Решая вопрос отрицательно, он отжимался от пола до тех пор, пока не успокоился. Каждодневно терзаемый плотью, он знал, что, если он вскоре не стиснет в своих объятиях другое тело, он взорвется, как одна из тех белых novae[44], чей конечный взрыв уничтожает тысячу миров, — точно так мечтал он взорваться сейчас, терзаемый одиночеством. Порою ночами он с убийственной силой колотил и колотил по подушке, сознавая, что нет пока на земле человека, которого он мог бы любить — или убить.

Впившись глазами в свое отражение в зеркале, он издал протяжный тарзаний рев, от которого засаднило в глотке, но умиротворилась душа. С отрешенностью чужака рассматривал он узлы вен на висках, побагровевшие шею и щеки. На какое-то мгновенье его крик и гром слились. Затем он замолк, гром продолжался.

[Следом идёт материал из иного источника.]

-- ==== Sys2Proof/Machine/Operands.lean ====
section
/-! DEFINITION. The operands: what a host access addresses (20_memory.md R54, 10_state.md R26), and the lengths, prefix bytes and
derived constants of a command (30_encoding.md R77, R78, R83; 00_scope.md R8, R9). -/

namespace Sys2Proof.Machine

/-! ## What a host access addresses -/

/-- The registers of the block below offset 0x100 (R26). -/
inductive Reg where
  | config
  | ctrl
  | cmd
  | addr
  | len
  | status
  | rxLen
  /-- An offset of R26's reserved range. -/
  | reserved
  deriving DecidableEq, Repr

/-- What an access addresses. -/
inductive Target where
  | reg (r : Reg)
  /-- BUF[k]. -/
  | buf (k : Nat)
  /-- A reserved byte offset above BUF. -/
  | hole
  /-- An access R54 does not list. -/
  | illegal
  deriving DecidableEq, Repr

/-- The register at a word offset below 0x100 (R26). -/
def regAt (off : Nat) : Reg :=
  if off = 0x000 then .config
  else if off = 0x004 then .ctrl
  else if off = 0x008 then .cmd
  else if off = 0x00C then .addr
  else if off = 0x010 then .len
  else if off = 0x014 then .status
  else if off = 0x018 then .rxLen
  else .reserved

/-- What an access of `width` bits at `off` addresses: the legal accesses are an aligned 32-bit one below 0x100 and an 8-bit one
from 0x100 to 0xFFF (R54). -/
def target (c : Params) (off width : Nat) : Target :=
  if width = 32 ∧ off < 0x100 ∧ off % 4 = 0 then .reg (regAt off)
  else if width = 8 ∧ 0x100 ≤ off ∧ off ≤ 0xFFF then
    if off - 0x100 < c.maxFrame then .buf (off - 0x100) else .hole
  else .illegal

/-- The byte offset of an access; of an access by host address, that address. -/
def Access.off : Access → Nat
  | .read off _ => off
  | .write off _ _ => off

/-- The width of an access in bits. -/
def Access.width : Access → Nat
  | .read _ width => width
  | .write _ width _ => width

/-- The same access at another offset. -/
def Access.moveTo : Access → Nat → Access
  | .read _ width, off => .read off width
  | .write _ width w, off => .write off width w

/-- Whether a host address lies in the instance's 4096-byte register block at INSTANCE_BASE(n) (R26). -/
def Inst.holds (b : Inst) (addr : Nat) : Bool := decide (b.cfg.base ≤ addr) && decide (addr < b.cfg.base + 4096)

/-- The instances whose register blocks hold a host address, by number, each with the base of its block. -/
def State.holders (s : State) (addr : Nat) : List (Nat × Nat) :=
  s.insts.zipIdx.filterMap fun c => if c.1.holds addr then some (c.2, c.1.cfg.base) else none

/-! ## Register reads and writes -/

/-- A host read of a register (R26 to R37). It changes nothing (R56). -/
def Inst.readReg (b : Inst) : Reg → Word
  | .config => configWord b.cfg
  | .ctrl => ctrlWord b
  | .cmd => 0#32
  | .addr => addrWord b
  | .len => lenWord b
  | .status => b.status.word
  | .rxLen => rxLenWord b
  | .reserved => 0#32

/-- A host write of `w` to a register other than CMD: CTRL, ADDR and LEN store their fields, STATUS clears, the read-only and
reserved ones ignore it (R27 to R37, R56). A CMD write is dispatched (R160), not stored (R29). -/
def Inst.writeReg (b : Inst) (r : Reg) (w : Word) : Inst :=
  match r with
  | .config => b
  | .ctrl => { b with ie := w.getLsbD 0 }
  | .cmd => b
  | .addr => { b with devAddr := w.extractLsb' 0 8 }
  | .len => { b with txLen := w.extractLsb' 0 16 }
  | .status => { b with status := b.status.hostWrite w }
  | .rxLen => b
  | .reserved => b

/-! ## Lengths -/

/-- LMAX_PREFIX (R9). -/
def lmaxPrefix : LenWidth → Nat
  | .one => 255
  | .two => 2047

/-- LMAX_TX (R9). -/
def lmaxTx (c : Params) : Nat := min c.maxFrame (lmaxPrefix c.lenWidth)

/-- The length prefix on the line, in order (R77). -/
def lenBytes : LenWidth → Half → List Byte
  | .one, l => [l.extractLsb' 0 8]
  | .two, l => [(l.extractLsb' 8 3).setWidth 8, l.extractLsb' 0 8]

/-- The read request on the line: as many zero bytes as the prefix is wide (R80 row 4). -/
def requestBytes : LenWidth → List Byte
  | .one => [0#8]
  | .two => [0#8, 0#8]

/-- RX_LEN_HIGH_MASK as a byte (R7). -/
def LenMask.byte : LenMask → Byte
  | .low3 => 0x07#8
  | .all8 => 0xFF#8

/-- The received length from a two-byte prefix: ((b0 & mask) << 8) | b1 (R78). -/
def rxLength (m : LenMask) (b0 b1 : Byte) : Half := (b0 &&& LenMask.byte m) ++ b1

/-- The received length from a one-byte prefix (R78). -/
def rxLength1 (b0 : Byte) : Half := 0#8 ++ b0

/-! ## Assembling a received byte -/

/-- `seq.shift <- (seq.shift << 1)[7:0] | bit` (R83, R104). -/
def shiftIn (v : Byte) (bit : Bool) : Byte := (v <<< 1) ||| (0#7 ++ BitVec.ofBool bit)

/-- The bit decoded from the two phase counts: 1 exactly when the HIGH count exceeds the LOW count (R103). -/
def decodeBit (h l : Nat) : Bool := decide (l < h)

/-! ## Derived constants -/

/-- T_REC (R8). -/
def tRec (c : Params) : Nat := Config.tRecUs * c.ticksPerUs

/-- The jitter of an inter-byte gap, 0 <= j <= IBD_JITTER_MAX, from a draw (R123). -/
def jitter (c : Params) (draw : Nat) : Nat := if c.ibdJitterMax = 0 then 0 else draw % (c.ibdJitterMax + 1)

end Sys2Proof.Machine
end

Гнет спал с его души. Он переоделся в белый костюм, точно такой же, в каком был раньше, за обедом. Никто не должен знать, что он выходил наружу, и меньше всего — любовники, которые, он был в этом уверен, если и не сидели уже за столом, то были среди тех, кто пришел позже. В любом случае он должен теперь их безжалостно выследить, как полицейский инспектор в «Отверженных». А когда найдет…

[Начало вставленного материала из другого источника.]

-- ==== Sys2Proof/Laws/State.lean ====
section
/-! SUPPORT. What each shared update of an instance does to each field of it, and of the machine, true by definition. -/

namespace Sys2Proof.Machine

variable (b : Inst) (s : State)

/-! ## `drive` -/

@[simp] theorem Inst.drive_cfg (v : Level) : (b.drive v).cfg = b.cfg := rfl
@[simp] theorem Inst.drive_num (v : Level) : (b.drive v).num = b.num := rfl
@[simp] theorem Inst.drive_now (v : Level) : (b.drive v).now = b.now := rfl
@[simp] theorem Inst.drive_pin (v : Level) : (b.drive v).pin = { dir := .output, out := v } := rfl
@[simp] theorem Inst.drive_ie (v : Level) : (b.drive v).ie = b.ie := rfl
@[simp] theorem Inst.drive_devAddr (v : Level) : (b.drive v).devAddr = b.devAddr := rfl
@[simp] theorem Inst.drive_txLen (v : Level) : (b.drive v).txLen = b.txLen := rfl
@[simp] theorem Inst.drive_status (v : Level) : (b.drive v).status = b.status := rfl
@[simp] theorem Inst.drive_rxLen (v : Level) : (b.drive v).rxLen = b.rxLen := rfl
@[simp] theorem Inst.drive_buf (v : Level) : (b.drive v).buf = b.buf := rfl
@[simp] theorem Inst.drive_seq (v : Level) : (b.drive v).seq = b.seq := rfl
@[simp] theorem Inst.drive_peer (v : Level) : (b.drive v).peer = b.peer := rfl
@[simp] theorem Inst.drive_gaps (v : Level) : (b.drive v).gaps = b.gaps := rfl
@[simp] theorem Inst.drive_resets (v : Level) : (b.drive v).resets = b.resets := rfl

/-! ## `release` -/

@[simp] theorem Inst.release_cfg : (b.release).cfg = b.cfg := rfl
@[simp] theorem Inst.release_num : (b.release).num = b.num := rfl
@[simp] theorem Inst.release_now : (b.release).now = b.now := rfl
@[simp] theorem Inst.release_pin : (b.release).pin = .released := rfl
@[simp] theorem Inst.release_ie : (b.release).ie = b.ie := rfl
@[simp] theorem Inst.release_devAddr : (b.release).devAddr = b.devAddr := rfl
@[simp] theorem Inst.release_txLen : (b.release).txLen = b.txLen := rfl
@[simp] theorem Inst.release_status : (b.release).status = b.status := rfl
@[simp] theorem Inst.release_rxLen : (b.release).rxLen = b.rxLen := rfl
@[simp] theorem Inst.release_buf : (b.release).buf = b.buf := rfl
@[simp] theorem Inst.release_seq : (b.release).seq = b.seq := rfl
@[simp] theorem Inst.release_peer : (b.release).peer = b.peer := rfl
@[simp] theorem Inst.release_gaps : (b.release).gaps = b.gaps := rfl
@[simp] theorem Inst.release_resets : (b.release).resets = b.resets := rfl

/-! ## `tick` -/

@[simp] theorem Inst.tick_cfg : (b.tick).cfg = b.cfg := rfl
@[simp] theorem Inst.tick_num : (b.tick).num = b.num := rfl
@[simp] theorem Inst.tick_now : (b.tick).now = b.now + 1 := rfl
@[simp] theorem Inst.tick_pin : (b.tick).pin = b.pin := rfl
@[simp] theorem Inst.tick_ie : (b.tick).ie = b.ie := rfl
@[simp] theorem Inst.tick_devAddr : (b.tick).devAddr = b.devAddr := rfl
@[simp] theorem Inst.tick_txLen : (b.tick).txLen = b.txLen := rfl
@[simp] theorem Inst.tick_status : (b.tick).status = b.status := rfl
@[simp] theorem Inst.tick_rxLen : (b.tick).rxLen = b.rxLen := rfl
@[simp] theorem Inst.tick_buf : (b.tick).buf = b.buf := rfl
@[simp] theorem Inst.tick_seq : (b.tick).seq = b.seq := rfl
@[simp] theorem Inst.tick_peer : (b.tick).peer = b.peer.tail := rfl
@[simp] theorem Inst.tick_gaps : (b.tick).gaps = b.gaps := rfl
@[simp] theorem Inst.tick_resets : (b.tick).resets = b.resets := rfl

/-! ## `timeoutStart` -/

@[simp] theorem Inst.timeoutStart_cfg (d : Nat) : (b.timeoutStart d).cfg = b.cfg := rfl
@[simp] theorem Inst.timeoutStart_num (d : Nat) : (b.timeoutStart d).num = b.num := rfl
@[simp] theorem Inst.timeoutStart_now (d : Nat) : (b.timeoutStart d).now = b.now := rfl
@[simp] theorem Inst.timeoutStart_pin (d : Nat) : (b.timeoutStart d).pin = b.pin := rfl
@[simp] theorem Inst.timeoutStart_ie (d : Nat) : (b.timeoutStart d).ie = b.ie := rfl
@[simp] theorem Inst.timeoutStart_devAddr (d : Nat) : (b.timeoutStart d).devAddr = b.devAddr := rfl
@[simp] theorem Inst.timeoutStart_txLen (d : Nat) : (b.timeoutStart d).txLen = b.txLen := rfl
@[simp] theorem Inst.timeoutStart_status (d : Nat) : (b.timeoutStart d).status = b.status := rfl
@[simp] theorem Inst.timeoutStart_rxLen (d : Nat) : (b.timeoutStart d).rxLen = b.rxLen := rfl
@[simp] theorem Inst.timeoutStart_buf (d : Nat) : (b.timeoutStart d).buf = b.buf := rfl
@[simp] theorem Inst.timeoutStart_seq (d : Nat) : (b.timeoutStart d).seq = { b.seq with deadline := b.now + d } := rfl
@[simp] theorem Inst.timeoutStart_peer (d : Nat) : (b.timeoutStart d).peer = b.peer := rfl
@[simp] theorem Inst.timeoutStart_gaps (d : Nat) : (b.timeoutStart d).gaps = b.gaps := rfl
@[simp] theorem Inst.timeoutStart_resets (d : Nat) : (b.timeoutStart d).resets = b.resets := rfl

/-! ## `sleep` -/

@[simp] theorem Inst.sleep_cfg (d : Nat) (k : List Micro) : (b.sleep d k).cfg = b.cfg := rfl
@[simp] theorem Inst.sleep_num (d : Nat) (k : List Micro) : (b.sleep d k).num = b.num := rfl
@[simp] theorem Inst.sleep_now (d : Nat) (k : List Micro) : (b.sleep d k).now = b.now := rfl
@[simp] theorem Inst.sleep_pin (d : Nat) (k : List Micro) : (b.sleep d k).pin = b.pin := rfl
@[simp] theorem Inst.sleep_ie (d : Nat) (k : List Micro) : (b.sleep d k).ie = b.ie := rfl
@[simp] theorem Inst.sleep_devAddr (d : Nat) (k : List Micro) : (b.sleep d k).devAddr = b.devAddr := rfl
@[simp] theorem Inst.sleep_txLen (d : Nat) (k : List Micro) : (b.sleep d k).txLen = b.txLen := rfl
@[simp] theorem Inst.sleep_status (d : Nat) (k : List Micro) : (b.sleep d k).status = b.status := rfl
@[simp] theorem Inst.sleep_rxLen (d : Nat) (k : List Micro) : (b.sleep d k).rxLen = b.rxLen := rfl
@[simp] theorem Inst.sleep_buf (d : Nat) (k : List Micro) : (b.sleep d k).buf = b.buf := rfl
@[simp] theorem Inst.sleep_seq (d : Nat) (k : List Micro) : (b.sleep d k).seq = { b.seq with phase := .run (b.now + d) k } := rfl
@[simp] theorem Inst.sleep_peer (d : Nat) (k : List Micro) : (b.sleep d k).peer = b.peer := rfl
@[simp] theorem Inst.sleep_gaps (d : Nat) (k : List Micro) : (b.sleep d k).gaps = b.gaps := rfl
@[simp] theorem Inst.sleep_resets (d : Nat) (k : List Micro) : (b.sleep d k).resets = b.resets := rfl

/-! ## `goOn` -/

@[simp] theorem Inst.goOn_cfg (k : List Micro) : (b.goOn k).cfg = b.cfg := rfl
@[simp] theorem Inst.goOn_num (k : List Micro) : (b.goOn k).num = b.num := rfl
@[simp] theorem Inst.goOn_now (k : List Micro) : (b.goOn k).now = b.now := rfl
@[simp] theorem Inst.goOn_pin (k : List Micro) : (b.goOn k).pin = b.pin := rfl
@[simp] theorem Inst.goOn_ie (k : List Micro) : (b.goOn k).ie = b.ie := rfl
@[simp] theorem Inst.goOn_devAddr (k : List Micro) : (b.goOn k).devAddr = b.devAddr := rfl
@[simp] theorem Inst.goOn_txLen (k : List Micro) : (b.goOn k).txLen = b.txLen := rfl
@[simp] theorem Inst.goOn_status (k : List Micro) : (b.goOn k).status = b.status := rfl
@[simp] theorem Inst.goOn_rxLen (k : List Micro) : (b.goOn k).rxLen = b.rxLen := rfl
@[simp] theorem Inst.goOn_buf (k : List Micro) : (b.goOn k).buf = b.buf := rfl
@[simp] theorem Inst.goOn_seq (k : List Micro) : (b.goOn k).seq = { b.seq with phase := .run b.now k } := rfl
@[simp] theorem Inst.goOn_peer (k : List Micro) : (b.goOn k).peer = b.peer := rfl
@[simp] theorem Inst.goOn_gaps (k : List Micro) : (b.goOn k).gaps = b.gaps := rfl
@[simp] theorem Inst.goOn_resets (k : List Micro) : (b.goOn k).resets = b.resets := rfl

/-! ## `setResult` -/

@[simp] theorem Inst.setResult_cfg (c : Code) (st : Stage) : (b.setResult c st).cfg = b.cfg := rfl
@[simp] theorem Inst.setResult_num (c : Code) (st : Stage) : (b.setResult c st).num = b.num := rfl
@[simp] theorem Inst.setResult_now (c : Code) (st : Stage) : (b.setResult c st).now = b.now := rfl
@[simp] theorem Inst.setResult_pin (c : Code) (st : Stage) : (b.setResult c st).pin = b.pin := rfl
@[simp] theorem Inst.setResult_ie (c : Code) (st : Stage) : (b.setResult c st).ie = b.ie := rfl
@[simp] theorem Inst.setResult_devAddr (c : Code) (st : Stage) : (b.setResult c st).devAddr = b.devAddr := rfl
@[simp] theorem Inst.setResult_txLen (c : Code) (st : Stage) : (b.setResult c st).txLen = b.txLen := rfl
@[simp] theorem Inst.setResult_status (c : Code) (st : Stage) : (b.setResult c st).status = b.status := rfl
@[simp] theorem Inst.setResult_rxLen (c : Code) (st : Stage) : (b.setResult c st).rxLen = b.rxLen := rfl
@[simp] theorem Inst.setResult_buf (c : Code) (st : Stage) : (b.setResult c st).buf = b.buf := rfl
@[simp] theorem Inst.setResult_seq (c : Code) (st : Stage) : (b.setResult c st).seq = { b.seq with code := c, stage := st } := rfl
@[simp] theorem Inst.setResult_peer (c : Code) (st : Stage) : (b.setResult c st).peer = b.peer := rfl
@[simp] theorem Inst.setResult_gaps (c : Code) (st : Stage) : (b.setResult c st).gaps = b.gaps := rfl
@[simp] theorem Inst.setResult_resets (c : Code) (st : Stage) : (b.setResult c st).resets = b.resets := rfl

/-! ## `complete` -/

@[simp] theorem Inst.complete_cfg : (b.complete).cfg = b.cfg := rfl
@[simp] theorem Inst.complete_num : (b.complete).num = b.num := rfl
@[simp] theorem Inst.complete_now : (b.complete).now = b.now := rfl
@[simp] theorem Inst.complete_pin : (b.complete).pin = b.pin := rfl
@[simp] theorem Inst.complete_ie : (b.complete).ie = b.ie := rfl
@[simp] theorem Inst.complete_devAddr : (b.complete).devAddr = b.devAddr := rfl
@[simp] theorem Inst.complete_txLen : (b.complete).txLen = b.txLen := rfl
@[simp] theorem Inst.complete_status : (b.complete).status = { b.status with busy := false, done := true, code := b.seq.code, stage := b.seq.stage } := rfl
@[simp] theorem Inst.complete_rxLen : (b.complete).rxLen = if b.seq.code = .ok ∧ b.seq.op = some .recvFrame then b.seq.len else 0#16 := rfl
@[simp] theorem Inst.complete_buf : (b.complete).buf = b.buf := rfl
@[simp] theorem Inst.complete_seq : (b.complete).seq = { b.seq with op := none, phase := .idle } := rfl
@[simp] theorem Inst.complete_peer : (b.complete).peer = b.peer := rfl
@[simp] theorem Inst.complete_gaps : (b.complete).gaps = b.gaps := rfl
@[simp] theorem Inst.complete_resets : (b.complete).resets = b.resets := rfl

/-! ## `completeNow` -/

@[simp] theorem Inst.completeNow_cfg (c : Code) : (b.completeNow c).cfg = b.cfg := rfl
@[simp] theorem Inst.completeNow_num (c : Code) : (b.completeNow c).num = b.num := rfl
@[simp] theorem Inst.completeNow_now (c : Code) : (b.completeNow c).now = b.now := rfl
@[simp] theorem Inst.completeNow_pin (c : Code) : (b.completeNow c).pin = b.pin := rfl
@[simp] theorem Inst.completeNow_ie (c : Code) : (b.completeNow c).ie = b.ie := rfl
@[simp] theorem Inst.completeNow_devAddr (c : Code) : (b.completeNow c).devAddr = b.devAddr := rfl
@[simp] theorem Inst.completeNow_txLen (c : Code) : (b.completeNow c).txLen = b.txLen := rfl
@[simp] theorem Inst.completeNow_status (c : Code) : (b.completeNow c).status = { b.status with done := true, code := c, stage := .none } := rfl
@[simp] theorem Inst.completeNow_rxLen (c : Code) : (b.completeNow c).rxLen = b.rxLen := rfl
@[simp] theorem Inst.completeNow_buf (c : Code) : (b.completeNow c).buf = b.buf := rfl
@[simp] theorem Inst.completeNow_seq (c : Code) : (b.completeNow c).seq = b.seq := rfl
@[simp] theorem Inst.completeNow_peer (c : Code) : (b.completeNow c).peer = b.peer := rfl
@[simp] theorem Inst.completeNow_gaps (c : Code) : (b.completeNow c).gaps = b.gaps := rfl
@[simp] theorem Inst.completeNow_resets (c : Code) : (b.completeNow c).resets = b.resets := rfl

Питер Сэнфорд вошел в гостиную в тот момент, когда его отец поднялся, чтобы произнести тост.

— Прошу внимания. Полная тишина! Предлагаю тост за победу. — Блэз Деллакроу (если читать по-французски — Делакруа) Сэнфорд, смуглый свирепый мужчина говорил с резким акцентом выходца из Новой Англии, режущим слух не только южанина, но и его собственного сына Питера, говорившего на мягком наречии Вашингтона, округ Колумбия, с его растянутыми длинными гласными и смутной скороговоркой согласных. Но Блэз Сэнфорд мог говорить хоть по-латыни: его все равно слушали бы почтительно, ибо он был неслыханно богат. Дед его одевал в хлопок и лен женщин западных штатов, благодаря чему смог оставить состояние отцу Блэза, вялому меланхолику, который удвоил наследство, по чистой случайности вложив капитал в гу самую железную дорогу. Выведенный из равновесия такой удачей, он уехал из Америки во Францию и обосновался в Сен-Клу, где в меру своих сил и возможностей наслаждался Belie Epoque[45]; но сладкая жизнь длилась недолго: однажды на верховой прогулке он выпал из седла на рельсы железной дороги как раз в тот момент, когда по ним летел «Голубой экспресс», придавший, как язвили острословы, особый смысл стилизованному локомотиву, которым Блэз украсил фамильный герб Сэнфордов. Как только Блэз унаследовал отцовское богатство, он вернулся в Соединенные Штаты с твердым намерением прибрать к рукам эту беспечную, сбившуюся с пути Республику (первая мировая война еще не началась, и американцы за границей все еще были в диковинку и служили поводом для насмешек). Но, как заметил однажды Питеру один из друзей семьи, отец его, обладая амбициями Цезаря, к своему несчастью, в политике был Кориоланом: слишком резким и гордым, чтобы выставлять свои раны на городском торжище. Поэтому ему пришлось искать другое поприще для применения своих талантов.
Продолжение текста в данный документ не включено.